> **Data for review**:

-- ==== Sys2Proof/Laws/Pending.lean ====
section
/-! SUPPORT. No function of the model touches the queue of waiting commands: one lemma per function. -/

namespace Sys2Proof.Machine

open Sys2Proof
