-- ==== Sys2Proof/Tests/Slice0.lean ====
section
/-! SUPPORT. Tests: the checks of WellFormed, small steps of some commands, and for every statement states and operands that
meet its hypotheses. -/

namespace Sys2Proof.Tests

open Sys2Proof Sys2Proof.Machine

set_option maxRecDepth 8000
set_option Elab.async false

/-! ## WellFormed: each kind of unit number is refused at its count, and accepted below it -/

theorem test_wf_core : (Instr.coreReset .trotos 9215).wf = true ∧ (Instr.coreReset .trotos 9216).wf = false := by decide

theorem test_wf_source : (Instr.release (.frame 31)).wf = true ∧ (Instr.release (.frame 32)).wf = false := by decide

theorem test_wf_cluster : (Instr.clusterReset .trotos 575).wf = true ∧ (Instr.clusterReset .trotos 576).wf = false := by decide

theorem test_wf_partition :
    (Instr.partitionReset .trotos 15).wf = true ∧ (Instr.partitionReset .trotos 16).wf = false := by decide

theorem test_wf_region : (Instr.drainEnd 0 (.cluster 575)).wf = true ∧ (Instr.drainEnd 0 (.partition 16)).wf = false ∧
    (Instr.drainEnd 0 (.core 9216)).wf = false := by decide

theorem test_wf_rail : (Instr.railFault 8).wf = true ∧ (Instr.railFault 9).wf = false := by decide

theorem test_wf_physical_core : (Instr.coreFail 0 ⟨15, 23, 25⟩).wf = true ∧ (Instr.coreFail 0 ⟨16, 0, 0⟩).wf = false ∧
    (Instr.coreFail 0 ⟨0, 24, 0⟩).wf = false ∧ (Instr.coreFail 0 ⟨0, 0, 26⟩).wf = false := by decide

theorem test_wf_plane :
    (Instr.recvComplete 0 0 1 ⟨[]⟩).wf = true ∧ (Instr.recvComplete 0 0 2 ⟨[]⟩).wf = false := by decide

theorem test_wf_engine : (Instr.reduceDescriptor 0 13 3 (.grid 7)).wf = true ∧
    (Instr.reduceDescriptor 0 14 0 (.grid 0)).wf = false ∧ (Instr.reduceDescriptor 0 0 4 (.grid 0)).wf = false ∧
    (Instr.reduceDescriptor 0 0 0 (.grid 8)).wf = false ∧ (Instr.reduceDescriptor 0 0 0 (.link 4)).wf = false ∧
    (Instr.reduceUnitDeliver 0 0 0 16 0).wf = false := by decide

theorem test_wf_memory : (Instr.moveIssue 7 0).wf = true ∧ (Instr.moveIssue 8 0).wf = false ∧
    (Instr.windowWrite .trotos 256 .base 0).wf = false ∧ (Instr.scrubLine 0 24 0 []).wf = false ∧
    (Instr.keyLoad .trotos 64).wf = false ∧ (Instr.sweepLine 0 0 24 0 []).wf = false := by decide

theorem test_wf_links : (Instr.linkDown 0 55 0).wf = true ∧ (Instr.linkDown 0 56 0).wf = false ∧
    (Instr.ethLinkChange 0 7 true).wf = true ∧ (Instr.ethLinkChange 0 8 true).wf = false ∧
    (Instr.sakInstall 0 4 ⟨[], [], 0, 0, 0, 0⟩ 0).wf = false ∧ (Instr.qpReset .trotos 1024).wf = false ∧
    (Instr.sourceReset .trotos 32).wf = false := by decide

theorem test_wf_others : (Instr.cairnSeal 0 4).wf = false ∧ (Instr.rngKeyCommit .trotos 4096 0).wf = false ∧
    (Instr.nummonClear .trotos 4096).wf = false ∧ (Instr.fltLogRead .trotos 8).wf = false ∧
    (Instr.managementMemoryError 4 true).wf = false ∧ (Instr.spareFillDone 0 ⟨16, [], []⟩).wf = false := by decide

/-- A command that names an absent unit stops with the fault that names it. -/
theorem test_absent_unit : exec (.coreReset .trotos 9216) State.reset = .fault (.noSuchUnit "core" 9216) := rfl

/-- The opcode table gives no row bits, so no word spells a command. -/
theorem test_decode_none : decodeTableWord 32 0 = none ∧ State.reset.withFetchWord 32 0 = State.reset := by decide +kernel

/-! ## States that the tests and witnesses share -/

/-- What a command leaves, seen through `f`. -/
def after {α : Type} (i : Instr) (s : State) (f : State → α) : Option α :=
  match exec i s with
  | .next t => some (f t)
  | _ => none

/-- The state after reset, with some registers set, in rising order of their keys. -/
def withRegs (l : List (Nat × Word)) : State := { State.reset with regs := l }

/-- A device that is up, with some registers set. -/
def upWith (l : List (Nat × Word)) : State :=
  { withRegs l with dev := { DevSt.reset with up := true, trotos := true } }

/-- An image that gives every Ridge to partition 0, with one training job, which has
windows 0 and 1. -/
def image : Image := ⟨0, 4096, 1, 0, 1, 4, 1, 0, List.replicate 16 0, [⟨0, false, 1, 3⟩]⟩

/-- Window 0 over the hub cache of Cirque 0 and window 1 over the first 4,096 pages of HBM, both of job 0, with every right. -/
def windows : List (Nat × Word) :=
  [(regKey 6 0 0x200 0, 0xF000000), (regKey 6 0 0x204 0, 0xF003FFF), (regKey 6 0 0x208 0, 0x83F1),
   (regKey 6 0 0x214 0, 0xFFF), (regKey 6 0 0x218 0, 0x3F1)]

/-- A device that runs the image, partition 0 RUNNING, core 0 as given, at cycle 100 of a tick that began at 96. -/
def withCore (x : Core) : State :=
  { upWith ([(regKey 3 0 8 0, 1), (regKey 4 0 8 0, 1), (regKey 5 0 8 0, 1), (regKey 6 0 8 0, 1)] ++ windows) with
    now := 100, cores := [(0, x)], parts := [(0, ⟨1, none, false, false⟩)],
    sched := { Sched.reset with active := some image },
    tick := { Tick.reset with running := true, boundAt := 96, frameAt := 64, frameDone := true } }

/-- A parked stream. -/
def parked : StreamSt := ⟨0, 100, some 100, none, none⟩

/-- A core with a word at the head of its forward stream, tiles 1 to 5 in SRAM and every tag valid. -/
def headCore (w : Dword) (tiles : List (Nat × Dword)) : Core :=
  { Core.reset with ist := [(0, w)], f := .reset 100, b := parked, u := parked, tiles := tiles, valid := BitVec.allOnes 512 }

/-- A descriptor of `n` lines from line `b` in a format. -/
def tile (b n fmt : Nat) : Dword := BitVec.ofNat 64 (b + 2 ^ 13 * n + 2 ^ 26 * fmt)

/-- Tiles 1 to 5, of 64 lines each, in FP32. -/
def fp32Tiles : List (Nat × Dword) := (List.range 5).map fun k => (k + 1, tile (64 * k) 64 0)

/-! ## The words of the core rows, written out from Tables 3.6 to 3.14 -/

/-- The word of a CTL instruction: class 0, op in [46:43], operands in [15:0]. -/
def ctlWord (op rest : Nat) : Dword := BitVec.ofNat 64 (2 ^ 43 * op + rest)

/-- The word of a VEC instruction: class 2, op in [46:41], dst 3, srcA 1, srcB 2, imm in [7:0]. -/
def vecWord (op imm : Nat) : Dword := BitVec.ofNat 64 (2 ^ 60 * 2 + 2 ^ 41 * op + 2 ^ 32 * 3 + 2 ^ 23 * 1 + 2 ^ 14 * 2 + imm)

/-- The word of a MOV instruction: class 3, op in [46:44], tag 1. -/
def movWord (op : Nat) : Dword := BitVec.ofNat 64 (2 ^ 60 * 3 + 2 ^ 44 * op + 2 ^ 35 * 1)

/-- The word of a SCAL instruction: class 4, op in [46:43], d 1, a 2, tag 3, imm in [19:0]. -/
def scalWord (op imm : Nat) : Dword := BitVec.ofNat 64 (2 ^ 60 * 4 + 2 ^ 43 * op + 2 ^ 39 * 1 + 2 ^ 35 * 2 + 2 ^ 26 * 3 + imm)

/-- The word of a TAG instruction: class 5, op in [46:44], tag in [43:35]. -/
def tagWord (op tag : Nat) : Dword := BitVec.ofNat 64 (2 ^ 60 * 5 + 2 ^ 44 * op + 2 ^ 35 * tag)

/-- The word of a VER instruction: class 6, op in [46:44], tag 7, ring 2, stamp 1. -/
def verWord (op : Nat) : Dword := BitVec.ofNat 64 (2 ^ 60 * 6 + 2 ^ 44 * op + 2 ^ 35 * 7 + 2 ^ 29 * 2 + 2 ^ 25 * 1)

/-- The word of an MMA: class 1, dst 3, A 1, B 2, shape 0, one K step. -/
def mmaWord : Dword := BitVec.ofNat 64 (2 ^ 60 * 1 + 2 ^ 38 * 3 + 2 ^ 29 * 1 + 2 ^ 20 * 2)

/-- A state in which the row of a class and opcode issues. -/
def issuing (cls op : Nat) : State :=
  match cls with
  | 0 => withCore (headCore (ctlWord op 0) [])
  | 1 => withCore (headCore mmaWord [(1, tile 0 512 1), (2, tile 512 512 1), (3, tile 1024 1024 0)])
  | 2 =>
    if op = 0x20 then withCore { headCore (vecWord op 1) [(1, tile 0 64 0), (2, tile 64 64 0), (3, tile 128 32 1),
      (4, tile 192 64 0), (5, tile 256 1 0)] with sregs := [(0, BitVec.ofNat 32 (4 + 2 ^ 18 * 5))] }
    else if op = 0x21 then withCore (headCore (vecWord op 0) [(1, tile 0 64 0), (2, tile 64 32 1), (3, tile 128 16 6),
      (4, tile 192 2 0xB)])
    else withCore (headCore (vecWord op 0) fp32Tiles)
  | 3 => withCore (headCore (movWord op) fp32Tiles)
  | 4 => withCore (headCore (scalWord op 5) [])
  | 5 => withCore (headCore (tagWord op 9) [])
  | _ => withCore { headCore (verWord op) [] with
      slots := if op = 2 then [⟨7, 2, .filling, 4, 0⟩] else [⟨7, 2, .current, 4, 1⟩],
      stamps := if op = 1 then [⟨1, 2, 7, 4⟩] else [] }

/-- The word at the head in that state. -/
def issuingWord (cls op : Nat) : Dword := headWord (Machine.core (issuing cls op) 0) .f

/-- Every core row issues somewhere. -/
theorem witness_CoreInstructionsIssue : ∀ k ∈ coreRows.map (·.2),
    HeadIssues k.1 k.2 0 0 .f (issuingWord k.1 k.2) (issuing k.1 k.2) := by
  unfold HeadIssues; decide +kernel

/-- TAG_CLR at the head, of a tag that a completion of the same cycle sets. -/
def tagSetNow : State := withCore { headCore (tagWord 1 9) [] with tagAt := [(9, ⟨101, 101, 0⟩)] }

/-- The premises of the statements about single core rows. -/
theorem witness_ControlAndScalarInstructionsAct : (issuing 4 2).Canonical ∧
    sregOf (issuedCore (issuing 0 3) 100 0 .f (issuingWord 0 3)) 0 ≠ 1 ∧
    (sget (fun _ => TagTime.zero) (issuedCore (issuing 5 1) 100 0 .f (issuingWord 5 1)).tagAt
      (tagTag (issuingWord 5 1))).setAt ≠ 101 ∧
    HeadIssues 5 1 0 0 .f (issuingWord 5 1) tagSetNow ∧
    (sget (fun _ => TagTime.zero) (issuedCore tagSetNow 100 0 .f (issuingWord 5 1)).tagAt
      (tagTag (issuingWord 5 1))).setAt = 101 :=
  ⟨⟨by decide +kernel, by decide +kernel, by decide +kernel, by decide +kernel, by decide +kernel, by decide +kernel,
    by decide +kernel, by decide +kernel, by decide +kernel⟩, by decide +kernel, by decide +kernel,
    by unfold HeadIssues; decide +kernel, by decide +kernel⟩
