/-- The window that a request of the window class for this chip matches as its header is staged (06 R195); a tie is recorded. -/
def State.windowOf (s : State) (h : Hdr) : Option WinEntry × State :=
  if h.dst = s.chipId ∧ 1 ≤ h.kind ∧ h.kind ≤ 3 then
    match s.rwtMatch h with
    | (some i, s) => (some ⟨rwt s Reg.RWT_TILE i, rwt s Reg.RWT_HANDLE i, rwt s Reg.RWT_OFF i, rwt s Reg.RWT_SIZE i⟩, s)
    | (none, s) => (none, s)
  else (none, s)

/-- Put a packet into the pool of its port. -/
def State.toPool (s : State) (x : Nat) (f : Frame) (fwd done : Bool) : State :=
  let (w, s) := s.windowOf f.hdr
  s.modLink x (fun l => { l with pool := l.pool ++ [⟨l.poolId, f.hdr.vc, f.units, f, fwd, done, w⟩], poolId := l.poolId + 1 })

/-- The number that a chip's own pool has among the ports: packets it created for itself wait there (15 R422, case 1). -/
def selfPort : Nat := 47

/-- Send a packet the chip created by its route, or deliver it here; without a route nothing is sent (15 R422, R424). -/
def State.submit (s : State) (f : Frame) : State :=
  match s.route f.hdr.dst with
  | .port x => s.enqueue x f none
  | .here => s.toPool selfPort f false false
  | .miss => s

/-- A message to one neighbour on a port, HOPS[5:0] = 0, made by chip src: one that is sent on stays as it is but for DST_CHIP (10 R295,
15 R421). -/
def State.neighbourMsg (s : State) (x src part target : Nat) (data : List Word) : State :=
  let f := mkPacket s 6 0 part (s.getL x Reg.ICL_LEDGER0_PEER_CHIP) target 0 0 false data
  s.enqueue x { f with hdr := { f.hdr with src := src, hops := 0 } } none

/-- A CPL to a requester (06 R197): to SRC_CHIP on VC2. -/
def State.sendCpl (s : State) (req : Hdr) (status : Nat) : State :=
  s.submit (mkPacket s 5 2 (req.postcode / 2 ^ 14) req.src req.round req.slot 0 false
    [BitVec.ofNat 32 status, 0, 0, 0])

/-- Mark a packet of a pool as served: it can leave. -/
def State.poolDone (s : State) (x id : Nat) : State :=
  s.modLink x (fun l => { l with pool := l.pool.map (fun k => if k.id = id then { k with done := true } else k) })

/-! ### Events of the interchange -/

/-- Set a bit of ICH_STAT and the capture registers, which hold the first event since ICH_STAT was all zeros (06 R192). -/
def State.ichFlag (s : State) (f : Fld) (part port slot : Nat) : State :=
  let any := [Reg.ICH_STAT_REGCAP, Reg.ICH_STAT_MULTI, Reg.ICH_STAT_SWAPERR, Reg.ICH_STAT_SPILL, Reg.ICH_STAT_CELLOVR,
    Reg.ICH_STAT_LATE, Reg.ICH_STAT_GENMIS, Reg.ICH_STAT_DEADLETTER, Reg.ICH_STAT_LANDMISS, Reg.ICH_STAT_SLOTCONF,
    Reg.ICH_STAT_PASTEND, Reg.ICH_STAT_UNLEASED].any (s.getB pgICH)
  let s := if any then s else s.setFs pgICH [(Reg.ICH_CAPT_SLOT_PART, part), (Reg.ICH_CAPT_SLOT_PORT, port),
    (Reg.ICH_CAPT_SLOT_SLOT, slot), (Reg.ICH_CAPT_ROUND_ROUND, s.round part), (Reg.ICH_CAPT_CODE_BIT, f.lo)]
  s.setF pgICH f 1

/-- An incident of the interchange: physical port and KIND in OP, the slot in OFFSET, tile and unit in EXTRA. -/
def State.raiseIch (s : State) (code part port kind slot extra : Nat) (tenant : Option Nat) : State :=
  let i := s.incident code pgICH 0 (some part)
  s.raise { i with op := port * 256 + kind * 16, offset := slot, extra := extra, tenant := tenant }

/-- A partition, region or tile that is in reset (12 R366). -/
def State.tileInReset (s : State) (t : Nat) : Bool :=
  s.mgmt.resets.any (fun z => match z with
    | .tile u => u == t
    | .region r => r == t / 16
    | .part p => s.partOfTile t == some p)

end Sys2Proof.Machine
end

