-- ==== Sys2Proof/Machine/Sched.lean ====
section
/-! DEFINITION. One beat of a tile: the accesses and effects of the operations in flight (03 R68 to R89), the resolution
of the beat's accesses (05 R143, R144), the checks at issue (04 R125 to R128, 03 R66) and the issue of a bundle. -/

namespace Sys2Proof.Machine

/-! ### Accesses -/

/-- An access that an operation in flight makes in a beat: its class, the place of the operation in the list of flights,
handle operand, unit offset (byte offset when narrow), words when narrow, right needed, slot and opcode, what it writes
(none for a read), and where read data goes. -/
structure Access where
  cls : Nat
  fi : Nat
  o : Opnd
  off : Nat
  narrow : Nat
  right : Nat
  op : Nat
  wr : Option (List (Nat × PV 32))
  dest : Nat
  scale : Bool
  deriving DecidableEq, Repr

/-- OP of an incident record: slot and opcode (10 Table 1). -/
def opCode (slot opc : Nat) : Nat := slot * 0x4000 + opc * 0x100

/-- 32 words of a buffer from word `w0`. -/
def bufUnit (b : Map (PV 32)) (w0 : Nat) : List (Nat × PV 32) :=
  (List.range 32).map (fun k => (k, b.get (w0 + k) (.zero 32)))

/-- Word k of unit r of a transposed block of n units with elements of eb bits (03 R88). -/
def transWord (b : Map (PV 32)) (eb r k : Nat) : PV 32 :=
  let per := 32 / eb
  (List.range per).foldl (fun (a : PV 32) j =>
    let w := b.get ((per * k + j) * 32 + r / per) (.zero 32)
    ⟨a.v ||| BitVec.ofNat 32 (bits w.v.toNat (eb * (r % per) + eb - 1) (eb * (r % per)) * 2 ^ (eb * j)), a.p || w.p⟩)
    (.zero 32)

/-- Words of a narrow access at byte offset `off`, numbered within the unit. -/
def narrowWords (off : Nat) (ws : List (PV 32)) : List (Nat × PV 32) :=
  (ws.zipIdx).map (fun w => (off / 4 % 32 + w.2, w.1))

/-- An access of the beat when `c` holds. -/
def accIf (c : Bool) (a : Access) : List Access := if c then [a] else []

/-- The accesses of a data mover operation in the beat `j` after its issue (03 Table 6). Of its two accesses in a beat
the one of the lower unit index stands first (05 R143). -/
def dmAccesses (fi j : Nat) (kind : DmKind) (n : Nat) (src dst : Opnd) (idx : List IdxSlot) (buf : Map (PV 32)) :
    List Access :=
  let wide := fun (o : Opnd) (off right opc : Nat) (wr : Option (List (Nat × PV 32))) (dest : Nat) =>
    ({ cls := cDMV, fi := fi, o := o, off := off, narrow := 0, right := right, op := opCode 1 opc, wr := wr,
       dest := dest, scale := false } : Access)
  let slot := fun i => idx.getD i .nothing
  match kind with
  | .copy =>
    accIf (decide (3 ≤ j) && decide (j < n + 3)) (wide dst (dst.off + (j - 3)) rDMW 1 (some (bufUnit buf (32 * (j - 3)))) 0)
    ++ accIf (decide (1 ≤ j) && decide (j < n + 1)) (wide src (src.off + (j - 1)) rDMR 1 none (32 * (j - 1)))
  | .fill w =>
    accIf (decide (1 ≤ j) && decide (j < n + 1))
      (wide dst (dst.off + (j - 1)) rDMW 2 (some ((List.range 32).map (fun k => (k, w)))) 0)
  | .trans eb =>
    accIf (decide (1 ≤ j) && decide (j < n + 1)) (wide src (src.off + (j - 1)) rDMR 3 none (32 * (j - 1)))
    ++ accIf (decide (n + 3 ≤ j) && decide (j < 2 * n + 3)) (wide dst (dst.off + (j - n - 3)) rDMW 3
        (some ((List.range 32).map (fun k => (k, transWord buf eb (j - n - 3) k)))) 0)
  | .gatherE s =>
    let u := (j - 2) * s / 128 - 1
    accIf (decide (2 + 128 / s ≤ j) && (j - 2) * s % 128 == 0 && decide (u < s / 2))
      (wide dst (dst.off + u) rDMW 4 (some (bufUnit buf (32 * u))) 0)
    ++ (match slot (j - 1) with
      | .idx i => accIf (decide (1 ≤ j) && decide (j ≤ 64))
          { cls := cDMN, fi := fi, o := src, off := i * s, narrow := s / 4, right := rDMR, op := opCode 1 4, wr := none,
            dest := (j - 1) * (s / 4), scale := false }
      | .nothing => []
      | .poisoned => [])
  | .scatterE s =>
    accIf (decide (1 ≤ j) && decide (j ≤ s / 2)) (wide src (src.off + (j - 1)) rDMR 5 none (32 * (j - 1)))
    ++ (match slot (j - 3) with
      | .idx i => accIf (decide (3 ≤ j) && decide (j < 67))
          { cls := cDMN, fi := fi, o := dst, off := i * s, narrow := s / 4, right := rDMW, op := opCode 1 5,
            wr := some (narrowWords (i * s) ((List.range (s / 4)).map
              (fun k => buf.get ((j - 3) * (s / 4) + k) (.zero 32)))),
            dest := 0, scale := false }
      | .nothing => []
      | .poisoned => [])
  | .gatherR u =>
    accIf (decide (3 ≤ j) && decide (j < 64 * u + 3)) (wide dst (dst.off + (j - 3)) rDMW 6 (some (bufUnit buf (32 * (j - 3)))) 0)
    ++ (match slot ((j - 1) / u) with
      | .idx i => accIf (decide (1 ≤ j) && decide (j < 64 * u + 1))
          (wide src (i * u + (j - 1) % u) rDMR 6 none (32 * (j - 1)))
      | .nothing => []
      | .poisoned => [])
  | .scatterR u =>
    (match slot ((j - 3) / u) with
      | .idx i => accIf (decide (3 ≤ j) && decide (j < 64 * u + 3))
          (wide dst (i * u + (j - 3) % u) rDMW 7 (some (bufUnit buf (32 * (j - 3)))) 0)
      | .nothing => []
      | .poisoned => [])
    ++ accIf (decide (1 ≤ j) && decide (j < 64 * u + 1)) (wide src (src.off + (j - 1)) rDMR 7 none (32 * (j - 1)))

> **Instructions to follow**:
What you return must be an exact retyping of the lines above starting at the line with "theorem test_wf_engine : (Instr.reduceDescriptor" and ending at the line with "(Instr.sakInstall 0 4", and nothing besides.

> **Exercise output**:
theorem test_wf_engine : (Instr.reduceDescriptor 0 13 3 (.grid 7)).wf = true ∧
    (Instr.reduceDescriptor 0 14 0 (.grid 0)).wf = false ∧ (Instr.reduceDescriptor 0 0 4 (.grid 0)).wf = false ∧
    (Instr.reduceDescriptor 0 0 0 (.grid 8)).wf = false ∧ (Instr.reduceDescriptor 0 0 0 (.link 4)).wf = false ∧
    (Instr.reduceUnitDeliver 0 0 0 16 0).wf = false := by decide

theorem test_wf_memory : (Instr.moveIssue 7 0).wf = true ∧ (Instr.moveIssue 8 0).wf = false ∧
    (Instr.windowWrite .trotos 256 .base 0).wf = false ∧ (Instr.scrubLine 0 24 0 []).wf = false ∧
    (Instr.keyLoad .trotos 64).wf = false ∧ (Instr.sweepLine 0 0 24 0 []).wf = false := by decide

theorem test_wf_links : (Instr.linkDown 0 55 0).wf = true ∧ (Instr.linkDown 0 56 0).wf = false ∧
    (Instr.ethLinkChange 0 7 true).wf = true ∧ (Instr.ethLinkChange 0 8 true).wf = false ∧
    (Instr.sakInstall 0 4 ⟨[], [], 0, 0, 0, 0⟩ 0).wf = false ∧ (Instr.qpReset .trotos 1024).wf = false ∧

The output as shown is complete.